__ABOUT THIS TASK__
Search the records for the string "testBit" and copy every line where it turns up.
═══ RECORDS FOR THE TASK
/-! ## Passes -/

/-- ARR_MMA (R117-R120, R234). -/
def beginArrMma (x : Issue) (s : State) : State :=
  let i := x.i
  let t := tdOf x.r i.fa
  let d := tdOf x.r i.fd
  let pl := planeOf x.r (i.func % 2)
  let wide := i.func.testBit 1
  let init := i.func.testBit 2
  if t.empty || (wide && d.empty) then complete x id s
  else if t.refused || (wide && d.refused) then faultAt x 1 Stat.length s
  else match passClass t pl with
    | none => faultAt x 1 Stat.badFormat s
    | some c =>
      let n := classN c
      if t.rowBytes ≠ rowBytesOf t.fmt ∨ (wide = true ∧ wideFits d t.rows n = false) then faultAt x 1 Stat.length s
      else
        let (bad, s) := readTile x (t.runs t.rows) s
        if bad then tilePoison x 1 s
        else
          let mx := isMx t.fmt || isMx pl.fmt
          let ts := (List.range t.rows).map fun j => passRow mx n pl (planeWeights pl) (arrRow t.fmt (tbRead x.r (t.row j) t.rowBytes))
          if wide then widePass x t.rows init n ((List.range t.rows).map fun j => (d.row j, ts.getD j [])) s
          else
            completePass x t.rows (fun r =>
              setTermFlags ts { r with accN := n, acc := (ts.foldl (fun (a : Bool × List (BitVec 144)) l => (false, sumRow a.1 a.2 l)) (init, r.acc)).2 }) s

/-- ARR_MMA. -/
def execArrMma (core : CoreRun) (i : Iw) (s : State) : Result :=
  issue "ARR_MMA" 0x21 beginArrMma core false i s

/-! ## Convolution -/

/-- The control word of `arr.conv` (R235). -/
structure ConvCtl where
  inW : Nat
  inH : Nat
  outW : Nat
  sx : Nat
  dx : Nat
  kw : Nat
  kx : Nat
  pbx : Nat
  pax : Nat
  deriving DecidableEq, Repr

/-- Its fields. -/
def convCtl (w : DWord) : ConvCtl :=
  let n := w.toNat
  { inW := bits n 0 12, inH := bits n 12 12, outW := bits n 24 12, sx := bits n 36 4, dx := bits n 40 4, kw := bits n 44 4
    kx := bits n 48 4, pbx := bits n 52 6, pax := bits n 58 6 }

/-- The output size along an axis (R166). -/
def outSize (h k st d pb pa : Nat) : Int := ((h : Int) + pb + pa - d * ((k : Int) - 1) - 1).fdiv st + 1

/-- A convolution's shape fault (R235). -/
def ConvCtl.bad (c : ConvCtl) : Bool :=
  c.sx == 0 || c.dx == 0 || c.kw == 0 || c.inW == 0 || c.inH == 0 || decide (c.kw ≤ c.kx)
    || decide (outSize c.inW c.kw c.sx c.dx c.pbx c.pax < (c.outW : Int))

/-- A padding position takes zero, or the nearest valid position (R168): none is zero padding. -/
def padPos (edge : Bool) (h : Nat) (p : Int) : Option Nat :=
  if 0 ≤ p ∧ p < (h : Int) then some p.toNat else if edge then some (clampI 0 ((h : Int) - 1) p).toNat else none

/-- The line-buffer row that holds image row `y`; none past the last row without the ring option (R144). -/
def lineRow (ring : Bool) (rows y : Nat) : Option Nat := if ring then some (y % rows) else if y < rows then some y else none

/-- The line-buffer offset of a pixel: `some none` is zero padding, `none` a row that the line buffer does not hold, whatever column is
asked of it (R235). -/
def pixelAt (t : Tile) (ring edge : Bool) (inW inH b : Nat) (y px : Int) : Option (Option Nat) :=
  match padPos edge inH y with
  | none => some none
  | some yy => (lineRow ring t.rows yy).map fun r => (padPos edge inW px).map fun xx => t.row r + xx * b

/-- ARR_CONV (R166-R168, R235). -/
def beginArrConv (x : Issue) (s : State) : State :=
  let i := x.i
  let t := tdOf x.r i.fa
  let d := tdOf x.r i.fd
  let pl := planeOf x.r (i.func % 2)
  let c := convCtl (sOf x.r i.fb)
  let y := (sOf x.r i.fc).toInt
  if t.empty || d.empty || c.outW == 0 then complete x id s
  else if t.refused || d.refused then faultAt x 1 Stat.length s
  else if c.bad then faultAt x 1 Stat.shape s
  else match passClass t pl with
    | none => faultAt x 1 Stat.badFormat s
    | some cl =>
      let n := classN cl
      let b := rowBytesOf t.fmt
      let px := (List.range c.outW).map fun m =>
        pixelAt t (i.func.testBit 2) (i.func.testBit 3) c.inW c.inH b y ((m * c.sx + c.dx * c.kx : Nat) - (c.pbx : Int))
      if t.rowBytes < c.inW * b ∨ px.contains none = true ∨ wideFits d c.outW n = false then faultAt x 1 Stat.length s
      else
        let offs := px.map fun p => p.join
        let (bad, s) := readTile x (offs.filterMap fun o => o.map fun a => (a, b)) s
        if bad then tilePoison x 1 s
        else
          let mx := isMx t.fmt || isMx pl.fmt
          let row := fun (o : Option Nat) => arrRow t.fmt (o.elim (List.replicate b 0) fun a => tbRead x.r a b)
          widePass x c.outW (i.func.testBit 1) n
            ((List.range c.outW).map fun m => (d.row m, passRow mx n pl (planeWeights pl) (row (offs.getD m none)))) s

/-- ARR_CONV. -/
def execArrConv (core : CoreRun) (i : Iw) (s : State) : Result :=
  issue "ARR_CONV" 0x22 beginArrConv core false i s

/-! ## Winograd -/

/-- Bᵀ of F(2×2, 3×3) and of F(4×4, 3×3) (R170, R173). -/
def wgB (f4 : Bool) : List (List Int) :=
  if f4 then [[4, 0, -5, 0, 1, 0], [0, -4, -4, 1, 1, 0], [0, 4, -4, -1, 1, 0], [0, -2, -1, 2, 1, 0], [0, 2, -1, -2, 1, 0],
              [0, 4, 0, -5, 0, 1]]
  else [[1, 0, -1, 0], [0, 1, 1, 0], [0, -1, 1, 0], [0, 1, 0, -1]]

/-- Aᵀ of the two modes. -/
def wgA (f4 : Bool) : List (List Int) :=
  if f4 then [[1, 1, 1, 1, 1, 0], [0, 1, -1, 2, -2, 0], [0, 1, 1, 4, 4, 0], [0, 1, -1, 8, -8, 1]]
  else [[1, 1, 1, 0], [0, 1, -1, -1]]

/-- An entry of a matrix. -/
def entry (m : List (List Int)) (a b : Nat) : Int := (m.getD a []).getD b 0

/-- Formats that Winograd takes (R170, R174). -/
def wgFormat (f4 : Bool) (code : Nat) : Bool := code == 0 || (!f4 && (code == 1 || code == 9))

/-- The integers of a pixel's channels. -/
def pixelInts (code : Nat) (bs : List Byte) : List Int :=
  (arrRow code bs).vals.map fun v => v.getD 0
══════
═══ RECORDS FOR THE TASK
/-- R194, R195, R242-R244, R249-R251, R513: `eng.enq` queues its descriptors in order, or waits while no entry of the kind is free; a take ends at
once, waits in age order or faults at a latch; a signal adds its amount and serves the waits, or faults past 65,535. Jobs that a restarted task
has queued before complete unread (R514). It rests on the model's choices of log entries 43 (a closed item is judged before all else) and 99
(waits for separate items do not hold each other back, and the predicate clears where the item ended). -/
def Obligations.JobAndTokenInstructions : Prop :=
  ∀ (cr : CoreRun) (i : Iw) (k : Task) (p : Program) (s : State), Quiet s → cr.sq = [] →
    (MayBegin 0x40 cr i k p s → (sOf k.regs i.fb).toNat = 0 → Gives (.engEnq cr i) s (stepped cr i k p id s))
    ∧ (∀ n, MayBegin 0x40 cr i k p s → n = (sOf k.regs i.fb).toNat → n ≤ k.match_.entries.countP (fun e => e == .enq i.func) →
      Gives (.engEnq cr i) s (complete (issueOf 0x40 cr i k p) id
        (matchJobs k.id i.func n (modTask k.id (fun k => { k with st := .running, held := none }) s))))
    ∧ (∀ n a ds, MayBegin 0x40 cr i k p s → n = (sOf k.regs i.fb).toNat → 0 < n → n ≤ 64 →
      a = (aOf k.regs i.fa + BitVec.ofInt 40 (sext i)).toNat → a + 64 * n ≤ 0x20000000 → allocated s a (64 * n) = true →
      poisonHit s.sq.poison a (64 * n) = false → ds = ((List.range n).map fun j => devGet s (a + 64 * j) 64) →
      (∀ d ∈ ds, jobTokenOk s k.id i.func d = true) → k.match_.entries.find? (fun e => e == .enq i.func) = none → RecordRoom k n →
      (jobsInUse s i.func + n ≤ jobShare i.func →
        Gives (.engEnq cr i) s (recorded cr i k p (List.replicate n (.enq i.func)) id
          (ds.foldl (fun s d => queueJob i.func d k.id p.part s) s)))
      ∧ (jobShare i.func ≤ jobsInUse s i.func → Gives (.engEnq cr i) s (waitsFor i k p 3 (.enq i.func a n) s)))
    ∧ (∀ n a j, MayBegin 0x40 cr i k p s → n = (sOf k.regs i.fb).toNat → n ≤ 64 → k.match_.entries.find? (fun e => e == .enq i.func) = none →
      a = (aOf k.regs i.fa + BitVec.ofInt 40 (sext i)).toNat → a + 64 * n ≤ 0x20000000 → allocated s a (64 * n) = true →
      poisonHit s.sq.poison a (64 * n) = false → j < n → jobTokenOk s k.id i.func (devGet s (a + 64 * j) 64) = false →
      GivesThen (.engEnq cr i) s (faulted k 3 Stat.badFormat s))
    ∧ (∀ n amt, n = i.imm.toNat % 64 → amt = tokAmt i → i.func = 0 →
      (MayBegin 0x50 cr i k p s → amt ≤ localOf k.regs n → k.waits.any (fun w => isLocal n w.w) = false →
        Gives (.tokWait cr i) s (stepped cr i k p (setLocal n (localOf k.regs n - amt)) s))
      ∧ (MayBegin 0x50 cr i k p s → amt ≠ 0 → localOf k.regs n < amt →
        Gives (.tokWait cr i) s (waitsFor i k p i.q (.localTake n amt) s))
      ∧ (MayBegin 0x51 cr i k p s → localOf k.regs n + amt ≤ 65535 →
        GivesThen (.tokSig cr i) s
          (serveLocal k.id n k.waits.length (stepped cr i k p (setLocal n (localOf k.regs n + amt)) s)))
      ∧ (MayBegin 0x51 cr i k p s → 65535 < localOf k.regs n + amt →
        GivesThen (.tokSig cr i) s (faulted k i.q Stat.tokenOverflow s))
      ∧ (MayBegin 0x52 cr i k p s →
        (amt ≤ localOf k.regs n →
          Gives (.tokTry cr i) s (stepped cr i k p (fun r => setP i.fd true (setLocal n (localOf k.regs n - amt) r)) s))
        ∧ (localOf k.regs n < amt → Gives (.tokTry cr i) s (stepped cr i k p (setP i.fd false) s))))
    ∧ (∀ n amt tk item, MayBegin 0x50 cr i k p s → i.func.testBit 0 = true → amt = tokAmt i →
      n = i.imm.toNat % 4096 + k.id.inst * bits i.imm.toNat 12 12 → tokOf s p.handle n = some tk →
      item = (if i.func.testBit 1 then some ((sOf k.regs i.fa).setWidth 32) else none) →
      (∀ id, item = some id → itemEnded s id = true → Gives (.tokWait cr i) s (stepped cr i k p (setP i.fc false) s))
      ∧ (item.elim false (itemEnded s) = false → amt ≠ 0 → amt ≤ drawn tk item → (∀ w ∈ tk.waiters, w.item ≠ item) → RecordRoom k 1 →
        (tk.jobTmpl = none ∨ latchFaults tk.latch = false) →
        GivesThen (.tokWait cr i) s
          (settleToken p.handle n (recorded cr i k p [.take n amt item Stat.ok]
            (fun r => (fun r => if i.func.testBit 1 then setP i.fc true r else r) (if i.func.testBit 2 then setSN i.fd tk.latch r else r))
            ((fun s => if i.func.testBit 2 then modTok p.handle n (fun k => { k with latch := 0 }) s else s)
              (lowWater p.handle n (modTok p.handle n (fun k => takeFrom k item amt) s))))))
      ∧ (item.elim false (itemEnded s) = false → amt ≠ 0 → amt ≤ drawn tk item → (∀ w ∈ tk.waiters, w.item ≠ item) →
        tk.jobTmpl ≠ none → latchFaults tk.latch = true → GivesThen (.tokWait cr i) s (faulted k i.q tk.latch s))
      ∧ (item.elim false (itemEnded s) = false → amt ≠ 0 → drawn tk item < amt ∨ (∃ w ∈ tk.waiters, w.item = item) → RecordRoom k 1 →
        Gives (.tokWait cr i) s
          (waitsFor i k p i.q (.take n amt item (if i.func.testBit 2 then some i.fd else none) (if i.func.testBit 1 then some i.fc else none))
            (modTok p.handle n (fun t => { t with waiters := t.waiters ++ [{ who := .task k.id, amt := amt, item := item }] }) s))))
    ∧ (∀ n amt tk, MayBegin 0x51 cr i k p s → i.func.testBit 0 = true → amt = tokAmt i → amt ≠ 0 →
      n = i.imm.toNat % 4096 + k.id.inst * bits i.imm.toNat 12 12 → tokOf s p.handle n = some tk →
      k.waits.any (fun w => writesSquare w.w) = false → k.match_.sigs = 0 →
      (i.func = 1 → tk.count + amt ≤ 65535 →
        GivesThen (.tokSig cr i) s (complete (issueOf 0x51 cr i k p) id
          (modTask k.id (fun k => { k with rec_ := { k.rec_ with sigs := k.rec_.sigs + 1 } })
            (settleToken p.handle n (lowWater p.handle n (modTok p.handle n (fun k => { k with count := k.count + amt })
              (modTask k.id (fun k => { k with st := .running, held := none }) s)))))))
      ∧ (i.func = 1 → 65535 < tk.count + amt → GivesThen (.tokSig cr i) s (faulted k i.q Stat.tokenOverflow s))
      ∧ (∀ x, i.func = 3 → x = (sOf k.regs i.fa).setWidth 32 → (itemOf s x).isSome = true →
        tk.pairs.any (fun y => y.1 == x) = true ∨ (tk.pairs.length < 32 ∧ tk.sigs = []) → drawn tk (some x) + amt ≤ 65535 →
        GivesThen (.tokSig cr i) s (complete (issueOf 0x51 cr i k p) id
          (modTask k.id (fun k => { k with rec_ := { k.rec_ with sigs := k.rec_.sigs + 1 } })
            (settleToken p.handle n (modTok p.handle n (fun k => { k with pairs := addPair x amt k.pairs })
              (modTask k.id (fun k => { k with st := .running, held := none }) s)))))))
══════
__RESPONSE__
  let wide := i.func.testBit 1
  let init := i.func.testBit 2
        pixelAt t (i.func.testBit 2) (i.func.testBit 3) c.inW c.inH b y ((m * c.sx + c.dx * c.kx : Nat) - (c.pbx : Int))
          widePass x c.outW (i.func.testBit 1) n
    ∧ (∀ n amt tk item, MayBegin 0x50 cr i k p s → i.func.testBit 0 = true → amt = tokAmt i →
      item = (if i.func.testBit 1 then some ((sOf k.regs i.fa).setWidth 32) else none) →
            (fun r => (fun r => if i.func.testBit 1 then setP i.fc true r else r) (if i.func.testBit 2 then setSN i.fd tk.latch r else r))
            ((fun s => if i.func.testBit 2 then modTok p.handle n (fun k => { k with latch := 0 }) s else s)
          (waitsFor i k p i.q (.take n amt item (if i.func.testBit 2 then some i.fd else none) (if i.func.testBit 1 then some i.fc else none))
    ∧ (∀ n amt tk, MayBegin 0x51 cr i k p s → i.func.testBit 0 = true → amt = tokAmt i → amt ≠ 0 →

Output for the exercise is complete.